## Problem to solve
How many lines in the data below have the string "FmtPrf"? Reply with the number alone.

## Available data
/-- The field bits of a `FmtMovi`. -/
def FmtMovi.put (f : FmtMovi) : Nat :=
  f.d.toNat * 2 ^ 17 + f.imm.toNat

/-- The `FmtI` a word holds; none when a field holds a code that is not assigned. -/
def FmtI.get (w : Nat) : Option FmtI := some ⟨bv 7 w 17, bv 7 w 10, bv 10 w 0⟩

/-- The field bits of a `FmtI`. -/
def FmtI.put (f : FmtI) : Nat :=
  f.d.toNat * 2 ^ 17 + f.a.toNat * 2 ^ 10 + f.imm.toNat

/-- The `FmtSh` a word holds; none when a field holds a code that is not assigned. -/
def FmtSh.get (w : Nat) : Option FmtSh := do
  let kind ← ShKind.ofCode (natField w 5 2)
  some ⟨bv 7 w 17, bv 7 w 10, kind, bv 5 w 0⟩

/-- The field bits of a `FmtSh`. -/
def FmtSh.put (f : FmtSh) : Nat :=
  f.d.toNat * 2 ^ 17 + f.a.toNat * 2 ^ 10 + f.kind.code * 2 ^ 5 + f.amount.toNat

/-- The `FmtCF` a word holds; none when a field holds a code that is not assigned. -/
def FmtCF.get (w : Nat) : Option FmtCF := do
  let cond ← FCond.ofCode (natField w 17 4)
  some ⟨bv 3 w 21, cond, bv 7 w 10, bv 7 w 3, bit w 2, bit w 1, bit w 0⟩

/-- The field bits of a `FmtCF`. -/
def FmtCF.put (f : FmtCF) : Nat :=
  f.pd.toNat * 2 ^ 21 + f.cond.code * 2 ^ 17 + f.a.toNat * 2 ^ 10 + f.b.toNat * 2 ^ 3 + f.e.toNat * 2 ^ 2 + f.ha.toNat * 2 ^ 1 + f.hb.toNat

/-- The `FmtMR` a word holds; none when a field holds a code that is not assigned. -/
def FmtMR.get (w : Nat) : Option FmtMR := do
  let rm ← Rm.ofCode (natField w 3 2)
  some ⟨bv 7 w 17, bv 7 w 10, rm, bit w 2, bit w 1⟩

/-- The field bits of a `FmtMR`. -/
def FmtMR.put (f : FmtMR) : Nat :=
  f.d.toNat * 2 ^ 17 + f.a.toNat * 2 ^ 10 + f.rm.code * 2 ^ 3 + f.e.toNat * 2 ^ 2 + f.ha.toNat * 2 ^ 1

/-- The `FmtMI` a word holds; none when a field holds a code that is not assigned. -/
def FmtMI.get (w : Nat) : Option FmtMI := do
  let rm ← Rm.ofCode (natField w 3 2)
  some ⟨bv 7 w 17, bv 7 w 10, bit w 6, bit w 5, rm, bit w 2, bit w 1⟩

/-- The field bits of a `FmtMI`. -/
def FmtMI.put (f : FmtMI) : Nat :=
  f.d.toNat * 2 ^ 17 + f.a.toNat * 2 ^ 10 + f.w64.toNat * 2 ^ 6 + f.uns.toNat * 2 ^ 5 + f.rm.code * 2 ^ 3 + f.e.toNat * 2 ^ 2 + f.ha.toNat * 2 ^ 1

/-- The `FmtMF` a word holds; none when a field holds a code that is not assigned. -/
def FmtMF.get (w : Nat) : Option FmtMF := do
  let dst ← F2Fmt.ofCode (natField w 8 2)
  let src ← F2Fmt.ofCode (natField w 6 2)
  let rm ← Rm.ofCode (natField w 4 2)
  some ⟨bv 7 w 17, bv 7 w 10, dst, src, rm, bit w 2, bit w 1⟩

/-- The field bits of a `FmtMF`. -/
def FmtMF.put (f : FmtMF) : Nat :=
  f.d.toNat * 2 ^ 17 + f.a.toNat * 2 ^ 10 + f.dst.code * 2 ^ 8 + f.src.code * 2 ^ 6 + f.rm.code * 2 ^ 4 + f.e.toNat * 2 ^ 2 + f.ha.toNat * 2 ^ 1

/-- The `FmtMS` a word holds; none when a field holds a code that is not assigned. -/
def FmtMS.get (w : Nat) : Option FmtMS := some ⟨bv 7 w 17, bv 7 w 10, bv 3 w 3, bit w 2, bit w 1⟩

/-- The field bits of a `FmtMS`. -/
def FmtMS.put (f : FmtMS) : Nat :=
  f.d.toNat * 2 ^ 17 + f.a.toNat * 2 ^ 10 + f.slot.toNat * 2 ^ 3 + f.e.toNat * 2 ^ 2 + f.ha.toNat * 2 ^ 1

/-- The `FmtCvtw` a word holds; none when a field holds a code that is not assigned. -/
def FmtCvtw.get (w : Nat) : Option FmtCvtw := some ⟨bv 2 w 24, bv 7 w 17, bv 7 w 10, bv 7 w 3, bv 3 w 0⟩

/-- The field bits of a `FmtCvtw`. -/
def FmtCvtw.put (f : FmtCvtw) : Nat :=
  f.s.toNat * 2 ^ 24 + f.d.toNat * 2 ^ 17 + f.a.toNat * 2 ^ 10 + f.b.toNat * 2 ^ 3 + f.k.toNat

/-- The `FmtCvtn` a word holds; none when a field holds a code that is not assigned. -/
def FmtCvtn.get (w : Nat) : Option FmtCvtn := do
  let ovf ← Ovf.ofCode (natField w 26 2)
  some ⟨ovf, bv 2 w 24, bv 7 w 17, bv 7 w 10, bv 7 w 3, bv 3 w 0⟩

/-- The field bits of a `FmtCvtn`. -/
def FmtCvtn.put (f : FmtCvtn) : Nat :=
  f.ovf.code * 2 ^ 26 + f.s.toNat * 2 ^ 24 + f.d.toNat * 2 ^ 17 + f.a.toNat * 2 ^ 10 + f.b.toNat * 2 ^ 3 + f.k.toNat

/-- The `FmtMem` a word holds; none when a field holds a code that is not assigned. -/
def FmtMem.get (w : Nat) : Option FmtMem := do
  let sz ← Sz.ofCode (natField w 7 3)
  let ord ← MemOrd.ofCode (natField w 5 2)
  let scp ← Scope.ofCode (natField w 3 2)
  let ch ← Ch.ofCode (natField w 0 2)
  some ⟨bv 7 w 17, bv 7 w 10, sz, ord, scp, bit w 2, ch⟩

/-- The field bits of a `FmtMem`. -/
def FmtMem.put (f : FmtMem) : Nat :=
  f.d.toNat * 2 ^ 17 + f.a.toNat * 2 ^ 10 + f.sz.code * 2 ^ 7 + f.ord.code * 2 ^ 5 + f.scp.code * 2 ^ 3 + f.e.toNat * 2 ^ 2 + f.ch.code

/-- The `FmtMemL` a word holds; none when a field holds a code that is not assigned. -/
def FmtMemL.get (w : Nat) : Option FmtMemL := do
  let sz ← Sz.ofCode (natField w 7 3)
  let ord ← MemOrd.ofCode (natField w 5 2)
  let scp ← Scope.ofCode (natField w 3 2)
  some ⟨bv 7 w 17, bv 7 w 10, sz, ord, scp, bit w 2⟩

/-- The field bits of a `FmtMemL`. -/
def FmtMemL.put (f : FmtMemL) : Nat :=
  f.d.toNat * 2 ^ 17 + f.a.toNat * 2 ^ 10 + f.sz.code * 2 ^ 7 + f.ord.code * 2 ^ 5 + f.scp.code * 2 ^ 3 + f.e.toNat * 2 ^ 2

/-- The `FmtLdp` a word holds; none when a field holds a code that is not assigned. -/
def FmtLdp.get (w : Nat) : Option FmtLdp := do
  let sz ← Sz.ofCode (natField w 7 3)
  some ⟨bv 7 w 17, bv 7 w 10, sz, bit w 2⟩

/-- The field bits of a `FmtLdp`. -/
def FmtLdp.put (f : FmtLdp) : Nat :=
  f.d.toNat * 2 ^ 17 + f.a.toNat * 2 ^ 10 + f.sz.code * 2 ^ 7 + f.e.toNat * 2 ^ 2

/-- The `FmtPrf` a word holds; none when a field holds a code that is not assigned. -/
def FmtPrf.get (w : Nat) : Option FmtPrf := do
  let ch ← Ch.ofCode (natField w 0 2)
  some ⟨bv 7 w 10, ch⟩

/-- The field bits of a `FmtPrf`. -/
def FmtPrf.put (f : FmtPrf) : Nat :=
  f.a.toNat * 2 ^ 10 + f.ch.code

/-- The `FmtCP` a word holds; none when a field holds a code that is not assigned. -/
def FmtCP.get (w : Nat) : Option FmtCP := some ⟨bv 3 w 21, bv 7 w 10, bit w 2, bit w 1⟩

/-- The field bits of a `FmtCP`. -/
def FmtCP.put (f : FmtCP) : Nat :=
  f.pd.toNat * 2 ^ 21 + f.a.toNat * 2 ^ 10 + f.e.toNat * 2 ^ 2 + f.ha.toNat * 2 ^ 1

/-- The `FmtFence` a word holds; none when a field holds a code that is not assigned. -/
def FmtFence.get (w : Nat) : Option FmtFence := do
  let ord ← MemOrd.ofCode (natField w 5 2)
  let scp ← Scope.ofCode (natField w 3 2)
  some ⟨ord, scp⟩

/-- The field bits of a `FmtFence`. -/
def FmtFence.put (f : FmtFence) : Nat :=
  f.ord.code * 2 ^ 5 + f.scp.code * 2 ^ 3

/-- The `FmtCctl` a word holds; none when a field holds a code that is not assigned. -/
def FmtCctl.get (w : Nat) : Option FmtCctl := do
  let scp ← Scope.ofCode (natField w 3 2)
  let ch ← Ch.ofCode (natField w 0 2)
  some ⟨bv 7 w 10, scp, ch⟩

/-- The field bits of a `FmtCctl`. -/
def FmtCctl.put (f : FmtCctl) : Nat :=
  f.a.toNat * 2 ^ 10 + f.scp.code * 2 ^ 3 + f.ch.code

/-- The `FmtCctlAll` a word holds; none when a field holds a code that is not assigned. -/
def FmtCctlAll.get (w : Nat) : Option FmtCctlAll := do
  let scp ← Scope.ofCode (natField w 3 2)
  let ch ← Ch.ofCode (natField w 0 2)
  some ⟨scp, ch⟩

/-- The field bits of a `FmtCctlAll`. -/
def FmtCctlAll.put (f : FmtCctlAll) : Nat :=
  f.scp.code * 2 ^ 3 + f.ch.code

/-- The `FmtAt` a word holds; none when a field holds a code that is not assigned. -/
def FmtAt.get (w : Nat) : Option FmtAt := do
  let aop ← Aop.ofCode (natField w 6 4)
  let ord ← MemOrd.ofCode (natField w 4 2)
  let scp ← Scope.ofCode (natField w 2 2)
  some ⟨bv 7 w 17, bv 7 w 10, aop, ord, scp, bit w 1, bit w 0⟩

/-- The field bits of a `FmtAt`. -/
def FmtAt.put (f : FmtAt) : Nat :=
  f.d.toNat * 2 ^ 17 + f.a.toNat * 2 ^ 10 + f.aop.code * 2 ^ 6 + f.ord.code * 2 ^ 4 + f.scp.code * 2 ^ 2 + f.w64.toNat * 2 ^ 1 + f.e.toNat

/-- The `FmtSrc` a word holds; none when a field holds a code that is not assigned. -/
def FmtSrc.get (w : Nat) : Option FmtSrc := some ⟨bv 7 w 10, bit w 2, bit w 1⟩

/-- The field bits of a `FmtSrc`. -/
def FmtSrc.put (f : FmtSrc) : Nat :=
  f.a.toNat * 2 ^ 10 + f.e.toNat * 2 ^ 2 + f.ha.toNat * 2 ^ 1

/-- The `FmtDst` a word holds; none when a field holds a code that is not assigned. -/
def FmtDst.get (w : Nat) : Option FmtDst := some ⟨bv 7 w 17, bit w 2⟩

/-- The field bits of a `FmtDst`. -/
def FmtDst.put (f : FmtDst) : Nat :=
  f.d.toNat * 2 ^ 17 + f.e.toNat * 2 ^ 2

/-- The `FmtBar` a word holds; none when a field holds a code that is not assigned. -/
def FmtBar.get (w : Nat) : Option FmtBar := some ⟨bv 4 w 0⟩

/-- The field bits of a `FmtBar`. -/
def FmtBar.put (f : FmtBar) : Nat :=
  f.b.toNat

/-- The `FmtStgw` a word holds; none when a field holds a code that is not assigned. -/
def FmtStgw.get (w : Nat) : Option FmtStgw := some ⟨bit w 6, bv 4 w 2, bv 2 w 0⟩

/-- The field bits of a `FmtStgw`. -/
def FmtStgw.put (f : FmtStgw) : Nat :=
  f.phase.toNat * 2 ^ 6 + f.slot.toNat * 2 ^ 2 + f.ring.toNat

/-- The `FmtStgR` a word holds; none when a field holds a code that is not assigned. -/
def FmtStgR.get (w : Nat) : Option FmtStgR := some ⟨bv 7 w 10, bv 2 w 0⟩

/-- The field bits of a `FmtStgR`. -/
def FmtStgR.put (f : FmtStgR) : Nat :=
  f.a.toNat * 2 ^ 10 + f.ring.toNat

/-- The `FmtStga` a word holds; none when a field holds a code that is not assigned. -/
def FmtStga.get (w : Nat) : Option FmtStga := some ⟨bv 4 w 2, bv 2 w 0⟩

/-- The field bits of a `FmtStga`. -/
def FmtStga.put (f : FmtStga) : Nat :=
  f.slot.toNat * 2 ^ 2 + f.ring.toNat

/-- The `FmtQd` a word holds; none when a field holds a code that is not assigned. -/
def FmtQd.get (w : Nat) : Option FmtQd := some ⟨bv 7 w 17, bv 4 w 6, bit w 2⟩

/-- The field bits of a `FmtQd`. -/
def FmtQd.put (f : FmtQd) : Nat :=
  f.d.toNat * 2 ^ 17 + f.m.toNat * 2 ^ 6 + f.e.toNat * 2 ^ 2

/-- The `FmtD` a word holds; none when a field holds a code that is not assigned. -/
def FmtD.get (w : Nat) : Option FmtD := some ⟨bv 7 w 17⟩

## Written reply
4